Long before SARS-CoV-2 triggered the worst pandemic most of us have ever experienced, Nito Panganiban was concerned about the ability of RNA viruses to leap from animal reservoirs into the human population. In the past century, there have been more than 70 emerging RNA virus outbreaks in humans. “This is happening all the time,” says Panganiban, Professor of Microbiology and Immunology at Tulane National Primate Research Center. “We have to be ready for the next one.”
As a virology veteran, Panganiban had reason to be concerned. He started out studying bacteriophages, later shifting gears to focus on viruses that infect eukaryotes.
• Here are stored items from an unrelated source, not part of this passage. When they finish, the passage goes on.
-- ==== Sys2Proof/Certificates/Slice0/Vocabulary.lean ====
section
/-! DEFINITION. The words the statements are written in: an operand's value, a next state's parts, and each
instruction's footprint (the registers, flags, status bits and memory bytes the spec lets it write). -/

namespace Sys2Proof.Claims

open Sys2Proof.Machine

/-! ## Operands -/

/-- The register's stored value through the current bank (R39). -/
def reg (n : Reg) (s : State) : Word := (s.cell (slotOf s.cpsr.m n)).value

/-- `x[n]` (R204). -/
def x (n : Reg) (s : State) : Word := if n = 15 then s.pc + (if s.cpsr.t then 4#32 else 8#32) else reg n s

/-- `x[n]` where R15 reads pc + 12 (R205). -/
def xPc12 (n : Reg) (s : State) : Word := if n = 15 then s.pc + 12#32 else reg n s

/-- The slot of a low register, the same in every mode (R31). -/
def lo (r : LowReg) : Slot := r.castLE (by decide)
def low (r : LowReg) (s : State) : Word := (s.cell (lo r)).value

/-- When operand2 answers: no shift by R15 (R256). -/
def Op2Ready : Operand2 → Prop
  | .imm .. => True
  | .regImm .. => True
  | .regReg _ _ rs => rs ≠ 15

/-- The second operand and its shifter carry (R254 to R256). -/
def op2 : Operand2 → State → Shifted
  | .imm rotate imm8, s => shift s.cpsr.c (imm8.zeroExtend 32) (2 * rotate.toNat) .ror
  | .regImm rm type amount, s => shiftImm s.cfg s.cpsr.c (x rm s) amount.toNat type
  | .regReg rm type rs, s => shift s.cpsr.c (xPc12 rm s) ((reg rs s).toNat % 256) type

/-- The first operand beside it (R280). -/
def op1 (rn : Reg) : Operand2 → State → Word
  | .imm .., s => x rn s
  | .regImm .., s => x rn s
  | .regReg .., s => xPc12 rn s

/-! ## Parts of a next state -/

/-- N, Z and C set, V kept (R260). -/
def nzc (c : Cpsr) (r : Word) (carry : Bool) : Cpsr := { c with n := r.getLsbD 31, z := decide (r = 0#32), c := carry }

/-- N, Z, C and V set (R261). -/
def nzcv (c : Cpsr) (r : AluResult) : Cpsr :=
  { c with n := r.value.getLsbD 31, z := decide (r.value = 0#32), c := r.c, v := r.v }

/-- A branch target as the stored pc takes it (R207). -/
def jump (t : Bool) (a : Word) : Word := if t then a &&& 0xFFFFFFFE#32 else a &&& 0xFFFFFFFC#32

/-- The next state of an instruction that only advances the pc by `len`. -/
def advance (s : State) (len : Word) : State := s.setSlot 15 (s.pc + len)

/-- The next state of an instruction that writes register d: R15 branches in the current instruction set (R206, R207). -/
def afterWrite (s : State) (d : Reg) (v : Word) (len : Word) : State :=
  if d = 15 then s.setSlot 15 (jump s.cpsr.t v) else (s.setSlot (slotOf s.cpsr.m d) v).setSlot 15 (s.pc + len)

/-- The next state of a Thumb instruction that writes a low register and the status. -/
def afterLow (s : State) (c : Cpsr) (rd : LowReg) (v : Word) : State := ((s.setCpsr c).setSlot (lo rd) v).setSlot 15 (s.pc + 2#32)

/-- The word `LoadWord` gives (R87, R88). -/
def wordAt (a : Word) (s : State) : Word :=
  match s.cfg.misaligned with
  | .byteExact => s.mem.read32 a
  | .arm7tdmi => (s.mem.read32 (a &&& 0xFFFFFFFC#32)).rotateRight (8 * (a.toNat % 4))

/-- Where `StoreWord` puts its four bytes (R87, R88). -/
def wordStoreAt (cfg : Config) (a : Word) : Word :=
  match cfg.misaligned with
  | .byteExact => a
  | .arm7tdmi => a &&& 0xFFFFFFFC#32

/-- A halfword access at `a` does not raise `MisalignedHalfword` (R88). -/
def HalfReady (a : Word) (s : State) : Prop := s.cfg.misaligned = .byteExact ∨ a.getLsbD 0 = false

/-- A store changes no byte outside the `n` bytes from `a`. -/
def OnlyBytes (s t : State) (a : Word) (n : Nat) : Prop := ∀ b, inBytes a n b = false → t.mem.read8 b = s.mem.read8 b

/-! ## Transfers -/

/-- The offset of a single transfer (R370). -/
def offset : TransferOffset → State → Word
  | .imm imm12, _ => imm12.zeroExtend 32
  | .reg rm type amount, s => (shiftImm s.cfg s.cpsr.c (x rm s) amount.toNat type).value
def offsetRegIsPc : TransferOffset → Prop
  | .imm _ => False
  | .reg rm _ _ => rm = 15

/-- The same of a halfword transfer (R390). -/
def halfOff : HalfOffset → State → Word
  | .imm imm8, _ => imm8.zeroExtend 32
  | .reg _ rm, s => x rm s
def halfRegIsPc : HalfOffset → Prop
  | .imm _ => False
  | .reg _ rm => rm = 15

/-- The base with the offset applied (R371). -/
def effective (u : Bool) (rn : Reg) (off : Word) (s : State) : Word := if u then x rn s + off else x rn s - off

/-- The address of the access: pre-indexed or post-indexed (R371). -/
def address (p u : Bool) (rn : Reg) (off : Word) (s : State) : Word := if p then effective u rn off s else x rn s

/-- The write-back of the base, when there is one. -/
def withBase (b : Bool) (rn : Reg) (v : Word) (s : State) : State := if b then s.setSlot (slotOf s.cpsr.m rn) v else s

/-- A store's value (R205 b). -/
def storeValue (rd : Reg) (s : State) : Word := if rd = 15 then s.pc + 12#32 else reg rd s

/-! ## Block transfers -/

/-- Register i is in the list. -/
def Listed (list : BitVec 16) (i : Reg) : Prop := list.getLsbD i.val = true

/-- How many listed registers lie below i. -/
def rank (list : BitVec 16) (i : Reg) : Nat := (allRegs.filter (fun r => decide (r < i) && list.getLsbD r.val)).length

/-- How many registers are listed. -/
def popcount (list : BitVec 16) : Nat := (allRegs.filter (fun r => list.getLsbD r.val)).length

/-- The address of listed register i (R420), in closed form. -/
def blockAddress (cfg : Config) (p u : Bool) (base : Word) (list : BitVec 16) (i : Reg) : Word :=
  let a0 := base &&& 0xFFFFFFFC#32
  let j := BitVec.ofNat 32 (4 * rank list i)
  let k := BitVec.ofNat 32 (4 * popcount list)
  match cfg.blockOrder, p, u with
  | .listDirectional, false, true  => a0 + j
  | .listDirectional, true,  true  => a0 + j + 4#32
  | .listDirectional, false, false => a0 - j
  | .listDirectional, true,  false => a0 - j - 4#32
  | .lowestAtLowest,  false, true  => a0 + j
  | .lowestAtLowest,  true,  true  => a0 + 4#32 + j
  | .lowestAtLowest,  false, false => a0 - k + 4#32 + j
  | .lowestAtLowest,  true,  false => a0 - k + j

/-- The write-back value (R420). -/
def blockBase (u : Bool) (base : Word) (list : BitVec 16) : Word :=
  if u then base + BitVec.ofNat 32 (4 * popcount list) else base - BitVec.ofNat 32 (4 * popcount list)

/-- The bank of a load and of a store (R421). -/
def loadBank (cfg : Config) (s : Bool) (list : BitVec 16) (m : Mode) : Mode :=
  if s = true ∧ ¬ (list.getLsbD 15 = true ∧ cfg.ldmSPcBank = .currentBank) then .user else m
def storeBank (s : Bool) (m : Mode) : Mode := if s then .user else m

/-- The value STM stores for listed register i (R423, R426). -/
def blockValue (sb wb : Bool) (rn : Reg) (u : Bool) (list : BitVec 16) (i : Reg) (s : State) : Word :=
  if i = 15 then s.pc + 12#32
  else if wb = true ∧ rank list i ≠ 0 ∧ slotOf (storeBank sb s.cpsr.m) i = slotOf s.cpsr.m rn then blockBase u (x rn s) list
  else (s.cell (slotOf (storeBank sb s.cpsr.m) i)).value

/-! ## Classes of instructions -/

/-- A software interrupt. -/
def isSwi : Instr → Bool
  | .swi .. | .tSwi .. => true
  | _ => false

/-- An instruction that takes the undefined trap under `cfg.undefined = Trap` (R640). -/
def isUndefined : Instr → Bool
  | .undefined .. | .ldc .. | .stc .. | .cdp .. | .mcr .. | .mrc .. | .tBCond14 .. | .tUndefB1 .. | .tUndefB2 .. | .tUndefB6 ..
  | .tUndefB8 .. | .tUndefBE .. | .tUndefE8 .. => true
  | _ => false

/-- An MSR to the CPSR, and one to the SPSR, with its field mask. -/
def msrCpsrMask : Instr → Option (BitVec 4)
  | .msrReg _ false mask _ => some mask
  | .msrImm _ false mask _ _ => some mask
  | _ => none
def msrSpsrMask : Instr → Option (BitVec 4)
  | .msrReg _ true mask _ => some mask
  | .msrImm _ true mask _ _ => some mask
  | _ => none

/-- BX in either instruction set. -/
def isBx : Instr → Bool
  | .bx .. | .tBx .. => true
  | _ => false

/-- The instructions that write N and Z by themselves (R49). -/
def setsFlags : Instr → Bool
  | .and _ s _ rd _ | .eor _ s _ rd _ | .sub _ s _ rd _ | .rsb _ s _ rd _ | .add _ s _ rd _ | .adc _ s _ rd _ | .sbc _ s _ rd _
  | .rsc _ s _ rd _ | .orr _ s _ rd _ | .mov _ s _ rd _ | .bic _ s _ rd _ | .mvn _ s _ rd _ => s && rd != 15
  | .tst _ _ rd _ | .teq _ _ rd _ | .cmp _ _ rd _ | .cmn _ _ rd _ => rd != 15
  | .mul _ s rd _ _ _ | .mla _ s rd _ _ _ => s && rd != 15
  | .umull _ s hi lo _ _ | .umlal _ s hi lo _ _ | .smull _ s hi lo _ _ | .smlal _ s hi lo _ _ => s && hi != 15 && lo != 15
  | .tLslImm .. | .tLsrImm .. | .tAsrImm .. | .tAddReg .. | .tSubReg .. | .tAddImm3 .. | .tSubImm3 .. | .tMovImm .. | .tCmpImm ..
  | .tAddImm8 .. | .tSubImm8 .. | .tAnd .. | .tEor .. | .tLsl .. | .tLsr .. | .tAsr .. | .tAdc .. | .tSbc .. | .tRor .. | .tTst ..
  | .tNeg .. | .tCmp .. | .tCmn .. | .tOrr .. | .tMul .. | .tBic .. | .tMvn .. | .tCmpHi .. => true
  | _ => false

/-- The instructions among those that write V too (R260: the logical ones keep it; R341: MUL and MLA keep it). -/
def setsOverflow : Instr → Bool
  | .sub _ s _ rd _ | .rsb _ s _ rd _ | .add _ s _ rd _ | .adc _ s _ rd _ | .sbc _ s _ rd _ | .rsc _ s _ rd _ => s && rd != 15
  | .cmp _ _ rd _ | .cmn _ _ rd _ => rd != 15
  | .umull _ s hi lo _ _ | .umlal _ s hi lo _ _ | .smull _ s hi lo _ _ | .smlal _ s hi lo _ _ => s && hi != 15 && lo != 15
  | .tAddReg .. | .tSubReg .. | .tAddImm3 .. | .tSubImm3 .. | .tCmpImm .. | .tAddImm8 .. | .tSubImm8 .. | .tAdc .. | .tSbc ..
  | .tNeg .. | .tCmp .. | .tCmn .. | .tCmpHi .. => true
  | _ => false

/-! ## Footprints -/

/-- The slots of an LDM's listed registers, and of its base when written back. -/
def ldmSlots (s : State) (sb wb : Bool) (rn : Reg) (list : BitVec 16) : List Slot :=
  (listedRegs list).map (slotOf (loadBank s.cfg sb list s.cpsr.m)) ++ (if wb then [slotOf s.cpsr.m rn] else [])

/-- The slots, besides the pc's, that the spec lets the instruction write in a state. -/
def writtenSlots (i : Instr) (s : State) : List Slot :=
  let r := slotOf s.cpsr.m
  match i with
  | .and _ _ _ rd _ | .eor _ _ _ rd _ | .sub _ _ _ rd _ | .rsb _ _ _ rd _ | .add _ _ _ rd _ | .adc _ _ _ rd _ | .sbc _ _ _ rd _
  | .rsc _ _ _ rd _ | .orr _ _ _ rd _ | .mov _ _ _ rd _ | .bic _ _ _ rd _ | .mvn _ _ _ rd _ | .mrs _ _ rd => [r rd]
  | .tst .. | .teq .. | .cmp .. | .cmn .. | .psrSpaceNop .. | .msrReg .. | .msrImm .. => []
  | .mul _ _ rd _ _ _ | .mla _ _ rd _ _ _ => [r rd]
  | .umull _ _ hi lo _ _ | .umlal _ _ hi lo _ _ | .smull _ _ hi lo _ _ | .smlal _ _ hi lo _ _ => [r lo, r hi]
  | .ldrPre _ _ w rn rd _ | .ldrbPre _ _ w rn rd _ => r rd :: (if w then [r rn] else [])
  | .ldrPost _ _ rn rd _ | .ldrbPost _ _ rn rd _ | .ldrt _ _ rn rd _ | .ldrbt _ _ rn rd _ => [r rd, r rn]
  | .strPre _ _ w rn _ _ | .strbPre _ _ w rn _ _ => if w then [r rn] else []
  | .strPost _ _ rn _ _ | .strbPost _ _ rn _ _ | .strt _ _ rn _ _ | .strbt _ _ rn _ _ => [r rn]
  | .ldrh _ p _ w rn rd _ | .ldrsb _ p _ w rn rd _ | .ldrsh _ p _ w rn rd _ => r rd :: (if !p || w then [r rn] else [])
  | .strh _ p _ w rn _ _ => if !p || w then [r rn] else []
  | .signedStore .. | .halfSh00 .. => []
  | .swp _ _ rd _ _ | .swpb _ _ rd _ _ => [r rd]
  | .ldmia _ sb w rn list | .ldmib _ sb w rn list | .ldmda _ sb w rn list | .ldmdb _ sb w rn list => ldmSlots s sb w rn list
  | .stmia _ _ w rn _ | .stmib _ _ w rn _ | .stmda _ _ w rn _ | .stmdb _ _ w rn _ => if w then [r rn] else []
  | .bl .. => [r 14]
  | .b .. | .bx .. => []
  | .swi .. | .tSwi .. => [24]
  | .undefined .. | .ldc .. | .stc .. | .cdp .. | .mcr .. | .mrc .. | .tBCond14 .. | .tUndefB1 .. | .tUndefB2 .. | .tUndefB6 ..
  | .tUndefB8 .. | .tUndefBE .. | .tUndefE8 .. => [30]
  | .reservedCond .. => []
  | .tLslImm _ _ rd | .tLsrImm _ _ rd | .tAsrImm _ _ rd | .tAddReg _ _ rd | .tSubReg _ _ rd | .tAddImm3 _ _ rd | .tSubImm3 _ _ rd
  | .tMovImm rd _ | .tAddImm8 rd _ | .tSubImm8 rd _ | .tAnd _ rd | .tEor _ rd | .tLsl _ rd | .tLsr _ rd | .tAsr _ rd | .tAdc _ rd
  | .tSbc _ rd | .tRor _ rd | .tNeg _ rd | .tOrr _ rd | .tMul _ rd | .tBic _ rd | .tMvn _ rd => [lo rd]
  | .tCmpImm .. | .tTst .. | .tCmp .. | .tCmn .. | .tCmpHi .. | .tBx .. | .tBxH1 .. => []
  | .tAddHi _ rd | .tMovHi _ rd => [r rd]
  | .tLdrPc rd _ | .tLdrReg _ _ rd | .tLdrbReg _ _ rd | .tLdrhReg _ _ rd | .tLdsb _ _ rd | .tLdsh _ _ rd | .tLdrImm _ _ rd
  | .tLdrbImm _ _ rd | .tLdrhImm _ _ rd | .tLdrSp rd _ | .tAddPc rd _ | .tAddSp rd _ => [lo rd]
  | .tStrReg .. | .tStrbReg .. | .tStrhReg .. | .tStrImm .. | .tStrbImm .. | .tStrhImm .. | .tStrSp .. => []
  | .tIncSp _ | .tDecSp _ | .tPush .. => [r 13]
  | .tPop r' rlist => ldmSlots s false true 13 (popList r' rlist)
  | .tStmia rb _ => [lo rb]
  | .tLdmia rb rlist => ldmSlots s false true (lowReg rb) (rlist.zeroExtend 16)
  | .tBCond0to7 .. | .tBCond8to11 .. | .tBCond12to13 .. | .tB .. => []
  | .tBlHigh _ | .tBlLow _ => [r 14]

/-- The bytes (address and how many) that the spec lets the instruction store to in a state, the addresses by the functions the
meanings apply to the same state. -/
def storedBytes (i : Instr) (s : State) : List (Word × Nat) :=
  let word (a : Word) : List (Word × Nat) := [(storeWordAddress s.cfg a, 4)]
  let block (p u : Bool) (rn : Reg) (list : BitVec 16) : List (Word × Nat) :=
    (blockAddresses s.cfg p u (x rn s) list).map (fun q => (q.2, 4))
  match i with
  | .strPre _ u _ rn _ off => word (accessAddress true (x rn s) (offsetBase u (x rn s) (offset off s)))
  | .strPost _ u rn _ off | .strt _ u rn _ off => word (accessAddress false (x rn s) (offsetBase u (x rn s) (offset off s)))
  | .strbPre _ u _ rn _ off => [(accessAddress true (x rn s) (offsetBase u (x rn s) (offset off s)), 1)]
  | .strbPost _ u rn _ off | .strbt _ u rn _ off => [(accessAddress false (x rn s) (offsetBase u (x rn s) (offset off s)), 1)]
  | .strh _ p u _ rn _ off => [(accessAddress p (x rn s) (offsetBase u (x rn s) (halfOff off s)), 2)]
  | .swp _ rn _ _ _ => word (x rn s)
  | .swpb _ rn _ _ _ => [(x rn s, 1)]
  | .stmia _ _ _ rn list => block false true rn list
  | .stmib _ _ _ rn list => block true true rn list
  | .stmda _ _ _ rn list => block false false rn list
  | .stmdb _ _ _ rn list => block true false rn list
  | .tStrReg ro rb _ => word (low rb s + low ro s)
  | .tStrbReg ro rb _ => [(low rb s + low ro s, 1)]
  | .tStrhReg ro rb _ => [(low rb s + low ro s, 2)]
  | .tStrImm off rb _ => word (low rb s + (off ++ 0b00#2).zeroExtend 32)
  | .tStrbImm off rb _ => [(low rb s + off.zeroExtend 32, 1)]
  | .tStrhImm off rb _ => [(low rb s + (off ++ 0b0#1).zeroExtend 32, 2)]
  | .tStrSp _ word8 => word (reg 13 s + (word8 ++ 0b00#2).zeroExtend 32)
  | .tPush r rlist => block true false 13 (pushList r rlist)
  | .tStmia rb rlist => block false true (lowReg rb) (rlist.zeroExtend 16)
  | _ => []

/-! ## Two states -/

/-- The states agree on everything an instruction reads (R56): the configuration, the status, memory, the pc, and the values of the slots
and SPSRs it takes an operand from. -/
def AgreeOnReads (i : Instr) (s s' : State) : Prop :=
  s'.cfg = s.cfg ∧ s'.cpsr = s.cpsr ∧ s'.mem = s.mem ∧ s'.pc = s.pc ∧
    (∀ q ∈ readSlots i s, (s'.cell q).value = (s.cell q).value) ∧
    (∀ n ∈ readSpsrs i s, (s'.spsr.get n).value = (s.spsr.get n).value)

/-- The same cell after both runs, or each run kept its own. -/
def SameOrKept (c c' d d' : RegCell) : Prop := d' = d ∨ (d = c ∧ d' = c')

/-- The outcomes agree, from states s and s', on everything either run has written. -/
def SameOutcome (s s' : State) : Host.Outcome State Fault Refusal → Host.Outcome State Fault Refusal → Prop
  | .next t, .next t' =>
    t'.cfg = t.cfg ∧ t'.cpsr = t.cpsr ∧ t'.mem = t.mem ∧ t'.pc = t.pc ∧
      (∀ q, SameOrKept (s.cell q) (s'.cell q) (t.cell q) (t'.cell q)) ∧
      (∀ n, SameOrKept (s.spsr.get n) (s'.spsr.get n) (t.spsr.get n) (t'.spsr.get n))
  | .fault f, .fault f' => f' = f
  | .refused r, .refused r' => r' = r
  | _, _ => False

end Sys2Proof.Claims
end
Since then, his expertise has been in the area of emerging RNA viruses, including retroviruses, flaviviruses, bunyaviruses and coronaviruses. “Many of the studies in my lab have looked at the function and structure of RNA in virus replication and in the host response to infection,” he says.
Unlike many academic scientists whose sole focus is to elucidate the biology of the organisms they study, Panganiban dreams of making a bigger impact on public health by helping to develop new AI-based treatments for viral infections. But, as the mad scramble for therapeutics or vaccines to beat COVID-19 has shown, the current landscape of antiviral treatments is in a sorry state. Existing antiviral strategies, including vaccines, tend to be specific to a single virus species and are unlikely to have utility against future emerging viruses.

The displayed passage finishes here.